Wednesday, April 30, 2025

FROM MENDELSOHN TO BORROMINI

De La Warr pavilion.

Fleshing out the East Wing. Restaurant, Bar, Kitchen, Toilets, storerooms, terraces.  Stairs at the end of the long thin wing.  In the process I dug out more old library files, mostly furniture.

 


Over the past 15 years of using Revit, my strategy for maintaining a content library has evolved. Early on I was collecting anything and everything I could find. I soon decided to organise them in "collections"... Revit projects with a whole bunch of families organised by similarity.

Within these project files I could agonise about naming conventions, set up plan, front and side elevations... Do some basic quality control.

 


At some point it became clear to me that simple generic geometry was the way to go. Add layers of information as it becomes available and organise using schedules. It depends on the project type and the remit of your company, but for us this made sense.

So I created a new set of generic collections and gradually sidelined the other more cumbersome and complex collections as the new, simpler, more consistent library files developed. It's those older collections that I am now reviewing, upgrading and filtering for content that may be usable for historical studies.

 


I've been sorting through twenty years worth of digital backups, filtering out the good from the bad and gradually putting the good stuff into places where I can find it. It's not that my filing system is disorganised, but over that length of time there are bound to be periodic bottlenecks in the months preceding a laptop upgrade.

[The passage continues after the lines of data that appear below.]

theorem witness_ShortBlockCompletesTransfer :
    let s := withTftp 515 [0, 3, 0, 1, 7] transferring
    let empty := withTftp 4 [0, 3, 0, 1] transferring
    let tight := withTftp 5 [0, 3, 0, 1, 7]
      { transferring with tftp := { transferring.tftp with destLimit := 0x8000 } }
    let hooked := withTftp 5 [0, 3, 0, 1, 7]
      { transferring with tftp := { transferring.tftp with hook := true } }
    (s.run = .running ∧ udpData s = some (42, 4 + 511) ∧ takesData s 42 .tftpReceive ∧
      dataAcceptable s (4 + 511) ∧ Memory.be16 s.buf (42 + 2) = s.tftp.expected ∧
      s.tftp.hook = false ∧ s.tftp.destBase ≤ s.tftp.cursor ∧
      s.tftp.cursor + 511 ≤ s.tftp.destLimit) ∧
    (udpData empty = some (42, 4 + 0) ∧ dataAcceptable empty (4 + 0)) ∧
    (udpData tight = some (42, 4 + 1) ∧ takesData tight 42 .tftpData ∧ dataAcceptable tight (4 + 1) ∧
      Memory.be16 tight.buf (42 + 2) = tight.tftp.expected ∧ tight.tftp.hook = false ∧
      tight.tftp.destLimit < tight.tftp.cursor + 1) ∧
    (udpData hooked = some (42, 4 + 1) ∧ takesData hooked 42 .tftpData ∧
      dataAcceptable hooked (4 + 1) ∧ hooked.tftp.hook = true ∧
      Memory.be16 hooked.buf (42 + 2) = hooked.tftp.expected) := by
  refine ⟨?_, ?_, ?_, ?_⟩ <;> decide

theorem witness_DuplicateBlockIsOnlyAcknowledged :
    let s := withTftp 516 [0, 3, 0, 0] transferring
    s.run = .running ∧ udpData s = some (42, 516) ∧ takesData s 42 .tftpReceive ∧
    dataAcceptable s 516 ∧ Memory.be16 s.buf (42 + 2) = s.tftp.expected - 1 := by decide

theorem witness_DuplicateIsWrittenOnce :
    fullBlock.run = .running ∧ udpData fullBlock = some (42, 516) ∧ dataAcceptable fullBlock 516 ∧
    waitsComplete fullBlock 4 ∧ Memory.be16 fullBlock.buf 42 = 3 ∧
    Memory.be16 fullBlock.buf (42 + 2) = fullBlock.tftp.expected ∧ fullBlock.tftp.hook = false ∧
    ∃ t, exec .tftpReceive fullBlock = .next t := by
  refine ⟨by decide, by decide, by decide, by decide, by decide, by decide, by decide, ?_⟩
  exact exists_next (by decide +kernel)

theorem witness_ErrorAndOtherOpcodesAreFatal :
    let err := withTftp 2 [0, 5] transferring
    let rrq := withTftp 2 [0, 1] transferring
    (err.run = .running ∧ udpData err = some (42, 2) ∧ 2 ≤ 2 ∧ Memory.be16 err.buf 42 = 5) ∧
    (udpData rrq = some (42, 2) ∧ Memory.be16 rrq.buf 42 ≠ 3 ∧ Memory.be16 rrq.buf 42 ≠ 5) ∧
    ((2 : Word16) ≠ 3 ∧ (6 : Word16) ≠ 5) := by decide

theorem witness_DataChecksDropOrAreFatal :
    let pinned := withTftp 4 [0, 3, 0, 1]
      { transferring with tftp := { transferring.tftp with latched := true, serverPort := 0xc352 } }
    let ahead := withTftp 516 [0, 3, 0, 2] transferring
    (pinned.run = .running ∧ udpData pinned = some (42, 4) ∧ Memory.be16 pinned.buf 42 = 3 ∧
      pinned.tftp.latched = true ∧ udpSourcePort pinned ≠ pinned.tftp.serverPort) ∧
    (udpData (withTftp 1 [0] transferring) = some (42, 1) ∧
      udpData (withTftp 3 [0, 3, 0] transferring) = some (42, 3) ∧
      Memory.be16 (withTftp 3 [0, 3, 0] transferring).buf 42 = 3 ∧
      udpData (withTftp 517 [0, 3, 0, 1] transferring) = some (42, 517)) ∧
    (ahead.run = .running ∧ udpData ahead = some (42, 516) ∧ Memory.be16 ahead.buf 42 = 3 ∧
      ahead.tftp.latched = false ∧ ahead.tftp.expected = 0 + 1 ∧
      Memory.be16 ahead.buf (42 + 2) = 0 + 2) := by decide

/-- A verified session with a signature of two bytes at the end of 100 bytes. -/
def verifying (second : Byte) : State :=
  { transferring with
    par := { transferring.par with signature := some (98, [0x53, 0x42]) }
    dest := Memory.write [] 0x8062 [0x53, second]
    tftp := { transferring.tftp with verify := true, total := 100 } }

theorem witness_CompleteHooksOrVerifies :
    (transferring.run = .running ∧ transferring.tftp.verify = false ∧
      transferDraw transferring = false ∧
      transferDraw { transferring with draws := { fresh.draws with transfers := [true] } } = true) ∧
    ((verifying 0x42).run = .running ∧ (verifying 0x42).tftp.verify = true ∧
      (verifying 0x42).par.signature = some (98, [0x53, 0x42]) ∧
      98 + 2 ≤ (verifying 0x42).tftp.total.toNat ∧
      Memory.readBytes (verifying 0x42).dest (0x8000 + 98) 2 = [0x53, 0x42] ∧
      Memory.readBytes (verifying 0x43).dest (0x8000 + 98) 2 ≠ [0x53, 0x42]) := by decide

theorem witness_FatalEntryKeepsTheRest :
    bound.run = .running ∧ (1 : Byte).toNat = 1 ∧ (7 : Byte).toNat = 7 ∧ 7 < (8 : Byte).toNat ∧
    ¬ waitsComplete { bound with draws := { fresh.draws with polls := [1001] } } 1 := by decide

theorem witness_BootSendsDiscover :
    (bound.run = .running ∧ bound.dhcp.phase ≠ .init ∧ isReset bound = false) ∧
    (fresh.run = .running ∧ fresh.dhcp.phase = .init ∧
      canSend fresh (dhcpMessage fresh.par (discoverOptions fresh.par)).length ∧
      isReset fresh = true ∧ paramsValid fresh.par = true ∧ waitsComplete fresh 3) ∧
    (Instr.ethCycle ≠ .engineBoot ∧
      nextWith (exec .ethCycle fresh) (fun t => t.irqMask && isReset t) = true) := by decide +kernel

end Sys2Proof.Tests
end

section
/-! Proofs of the scope statements (00_scope.md): which unit a step runs, and what a transition adds to
the observation log. The second goes through `exec_moves`: a path of small changes lets the log grow
and keeps the parameters, the control state and the fatal reason (`Grows`), and only `Terminal`
changes the control state, with one last event (`EndsFatally`, `EndsInTransfer`). -/

namespace Sys2Proof.Machine

/-! ### What a step runs -/

/-- The unit at the head of the script runs once it is taken off (R8; log 2). -/
theorem step_of_coded {s : State} {w : CodeWord} {rest : List Event} {i : Instr}
    (hs : s.script = .coded w :: rest) (hw : decode w = .ok i) :
    step s = exec i (s.setScript rest) := by
  simp only [step, fetch, hs, hw]

theorem step_of_arrival {s : State} {f : RxFrame} {rest : List Event}
    (hs : s.script = .arrival f :: rest) :
    step s = .next (linkArrival f (s.setScript rest)) := by
  simp only [step, fetch, hs]

theorem step_of_empty_script {s : State} (hs : s.script = []) :
    step s = exec (ownTransition s) s := by
  simp only [step, fetch, hs]

theorem linkArrival_of_room {f : RxFrame} {s : State} (h : s.ring.length < 255) :
    linkArrival f s = s.setRing (s.ring ++ [f]) := if_pos h

theorem decode_tableWord_of_some {nbits w : Nat} {i : Instr}
    (h : decodeTableWord nbits w = some i) : decode (tableWord nbits w) = .ok i := by
  unfold decodeTableWord at h
  cases hd : decode (tableWord nbits w) with
  | ok j => rw [hd] at h; cases h; rfl
  | error e => rw [hd] at h; cases h

/-- A table row's word is fetched by the next step, which leaves the script as it was. -/
theorem step_withFetchWord {s : State} {nbits w : Nat} {i : Instr}
    (h : decodeTableWord nbits w = some i) : step (s.withFetchWord nbits w) = exec i s :=
  step_of_coded (s := s.withFetchWord nbits w) (rest := s.script) rfl (decode_tableWord_of_some h)

/-- Settles O3: each clause is the step lemma for that head of the script. -/
theorem stepRunsTheFetchedUnit : Obligations.StepRunsTheFetchedUnit := by
  unfold Obligations.StepRunsTheFetchedUnit
  refine ⟨fun s w rest i hs hw => step_of_coded hs hw, fun s f rest hs hroom => ?_,
    fun s hs hmask => ?_, fun s hs hmask => ?_, fun s nbits w i h => step_withFetchWord h⟩
  · rw [step_of_arrival hs, linkArrival_of_room (by simpa using hroom)]
    rfl
  · rw [step_of_empty_script hs, ownTransition, if_pos hmask]
  · rw [step_of_empty_script hs, ownTransition, hmask]
    rfl

/-! ### The log grows while the session lasts -/

/-- `t` comes after `s` in a session that goes on: the log has grown, and the parameters, the control
state and the fatal reason are unchanged. -/
structure Grows (s t : State) : Prop where
  par : t.par = s.par
  run : t.run = s.run
  reason : t.fatalReason = s.fatalReason
  obs : s.obs <+: t.obs

theorem Grows.of_sameLog {s t : State} (hpar : t.par = s.par) (hrun : t.run = s.run)
    (hreason : t.fatalReason = s.fatalReason) (hobs : t.obs = s.obs) : Grows s t :=
  ⟨hpar, hrun, hreason, hobs ▸ List.prefix_refl _⟩

theorem Grows.refl (s : State) : Grows s s := .of_sameLog rfl rfl rfl rfl

theorem Grows.trans {s t u : State} (h : Grows s t) (k : Grows t u) : Grows s u :=
  ⟨k.par.trans h.par, k.run.trans h.run, k.reason.trans h.reason, h.obs.trans k.obs⟩

theorem Grows.emit {s t : State} {e : Obs} (h : Grows s t) : Grows s (t.emit e) :=
  ⟨h.par, h.run, h.reason, h.obs.trans (List.prefix_append _ _)⟩

/-- Only a priority send and a notification write the log. -/
theorem Atom.grows {s t : State} (a : Atom s t) : Grows s t := by
  cases a with
  | sendPrio bs h => exact .emit (.of_sameLog rfl rfl rfl rfl)
  | note e h1 h2 => exact .emit (.refl s)
  | _ => exact .of_sameLog rfl rfl rfl rfl

theorem PhaseMove.grows {s t : State} (m : PhaseMove s t) : Grows s t := by
  cases m with
  | boot h => exact .of_sameLog rfl rfl rfl rfl
  | offer h => exact .of_sameLog rfl rfl rfl rfl
  | bind yi bcast h hy => exact .emit (.of_sameLog rfl rfl rfl rfl)

theorem Session.grows {s t : State} (h : Session s t) : Grows s t := by
  cases h
  exact .of_sameLog rfl rfl rfl rfl

theorem BootStart.grows {s t : State} (h : BootStart s t) : Grows s t := by
  cases h
  exact .of_sameLog rfl rfl rfl rfl

theorem Path.grows {b : Bool} {s t : State} (p : Path b s t) : Grows s t := by
  induction p with
  | refl b s => exact .refl s
  | atom p a ih => exact ih.trans a.grows
  | phase p m ih => exact ih.trans m.grows

theorem takeTick_grows (s : State) : Grows s (takeTick s) := by
  unfold takeTick
  split
  · exact .refl s
  · exact .of_sameLog rfl rfl rfl rfl

/-! ### The last event of a session -/

/-- A fatal condition ended the session: its notification is the one further event, and the reason is
one that R391 lists (R390). -/
structure EndsFatally (s t : State) : Prop where
  par : t.par = s.par
  run : t.run = .haltedFatal
  obs : t.obs = s.obs ++ [.fatalNotify t.fatalReason]
  listed : 1 ≤ t.fatalReason.toNat ∧ t.fatalReason.toNat ≤ 7

/-- A transfer of control ended the session: its event is the one further event (R350). -/
structure EndsInTransfer (s t : State) : Prop where
  par : t.par = s.par
  run : t.run = .transferred
  reason : t.fatalReason = s.fatalReason
  obs : t.obs = s.obs ++ [.transferControl t.tftp.destBase t.tftp.total]

theorem fatalByte_listed (c : FatalCode) : 1 ≤ (fatalByte c).toNat ∧ (fatalByte c).toNat ≤ 7 := by
  cases c <;> decide

theorem enterFatal_endsFatally {s u : State} (c : FatalCode) (hpar : u.par = s.par)
    (hobs : u.obs = s.obs) : EndsFatally s (enterFatal u (fatalByte c)) where
  par := hpar
  run := rfl
  obs := hobs ▸ rfl
  listed := fatalByte_listed c

theorem Terminal.endsFatally_or_endsInTransfer {s t : State} (h : Terminal s t) :
    EndsFatally s t ∨ EndsInTransfer s t := by
  cases h with
  | fatal c => exact .inl (enterFatal_endsFatally c rfl rfl)
  | unsent bs d c h => exact .inl (enterFatal_endsFatally c rfl rfl)
  | transfer => exact .inr ⟨rfl, rfl, rfl, rfl⟩

/-! ### Every instruction -/

theorem grows_or_terminal {b : Bool} {s u t : State} (hg : Grows s u)
    (h : Path b u t ∨ ∃ w, Path b u w ∧ Terminal w t) :
    Grows s t ∨ ∃ w, Grows s w ∧ Terminal w t := by
  obtain p | ⟨w, p, q⟩ := h
  · exact .inl (hg.trans p.grows)
  · exact .inr ⟨w, hg.trans p.grows, q⟩

/-- An instruction lets the log grow, and may then end the session. -/
theorem exec_grows_or_terminal {i : Instr} {s t : State} (h : exec i s = .next t) :
    Grows s t ∨ ∃ w, Grows s w ∧ Terminal w t := by
  obtain ⟨-, rfl⟩ | ⟨-, -, u, hu, hp⟩ | ⟨-, -, u, hu, hp⟩ | ⟨-, hp⟩ := exec_moves h
  · exact .inl (takeTick_grows s)
  · exact grows_or_terminal hu.grows hp
  · exact grows_or_terminal hu.grows hp
  · exact grows_or_terminal (.refl s) hp

/-- Settles O12: while the log only grows the control state is kept, so a session that ended did so in
`Terminal`, whose one event is then the last. -/
theorem observationLogRecordsTheEnd : Obligations.ObservationLogRecordsTheEnd := by
  unfold Obligations.ObservationLogRecordsTheEnd
  intro i s t h
  obtain hg | ⟨w, hg, hend⟩ := exec_grows_or_terminal h
  · obtain ⟨new, hnew⟩ := hg.obs
    have hrun := hg.run
    exact ⟨hg.par, new, hnew.symm, fun hs ht => by simp [hs, ht] at hrun,
      fun hs ht => by simp [hs, ht] at hrun, fun _ => hg.reason⟩
  · obtain ⟨new, hnew⟩ := hg.obs
    obtain hf | ht := hend.endsFatally_or_endsInTransfer
    · refine ⟨hf.par.trans hg.par, new ++ [.fatalNotify t.fatalReason], ?_,
        fun _ _ => ⟨List.getLast?_concat, hf.listed⟩, ?_, ?_⟩
      · rw [hf.obs, ← hnew, List.append_assoc]
      · simp [hf.run]
      · simp [hf.run]
    · refine ⟨ht.par.trans hg.par, new ++ [.transferControl t.tftp.destBase t.tftp.total], ?_, ?_,
        fun _ _ => ⟨ht.reason.trans hg.reason, List.getLast?_concat⟩, ?_⟩
      · rw [ht.obs, ← hnew, List.append_assoc]
      · simp [ht.run]
      · simp [ht.run]

end Sys2Proof.Machine
end

section
/-! Proofs of the state statements (10_state.md): the invariant, the IP configuration and the end of
a session. All go through `exec_starts_path`, which puts what `exec_moves` says in one shape: a
start, a path of small changes, and perhaps the end of the session. The invariant is taken apart
once into named parts (`MachineInvariant`), so that each small change names the parts it touches. -/

namespace Sys2Proof.Machine

/-! ### The shape of a step -/

/-- Everything a step can do: the next state of an instruction, of an arrival or of a dropped unit,
each from the state with what is left of the script. -/
theorem step_cases {s t : State} (h : step s = .next t) :
    ∃ rest, (∃ i, exec i (s.setScript rest) = .next t) ∨
      (∃ f, t = linkArrival f (s.setScript rest)) ∨ t = s.setScript rest := by
  cases hs : s.script with
  | nil =>
    rw [step_of_empty_script hs] at h
    exact ⟨s.script, .inl ⟨_, h⟩⟩
  | cons e rest =>
    refine ⟨rest, ?_⟩
    cases e with
    | arrival f =>
      rw [step_of_arrival hs] at h
      cases h
      exact .inr (.inl ⟨f, rfl⟩)
    | coded w =>
      cases hw : decode w with
      | ok i => exact .inl ⟨i, step_of_coded hs hw ▸ h⟩
      | error e =>
        simp only [step, fetch, hs, hw] at h
        cases e with
        | noRow =>
          obtain ⟨-, ho⟩ := (runMain_next_iff _ t done).1 h
          cases ho
          exact .inr (.inr rfl)
        | _ => cases h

This video is five years old, but the model dates back much further. The Chapel of Sant'Ivo alla Sapienza, by Francesco Borromini is at one end of the long courtyard. He was always one of my favourites as a young man who reveled in complexity. Here it's the geometry of the floor plan and the dome that intrigues, based on intersecting triangles and circles.

Of course it would take months for one person to attempt a detailed treatment of this gem in Revit, so my version is highly simplified and abstracted. But that has always fascinated me. How to convey the essence of a complex and subtle form with simple means? The primary goal, as usual was to engage in a hands-on, immersive learning process and emerge a little wiser as a result.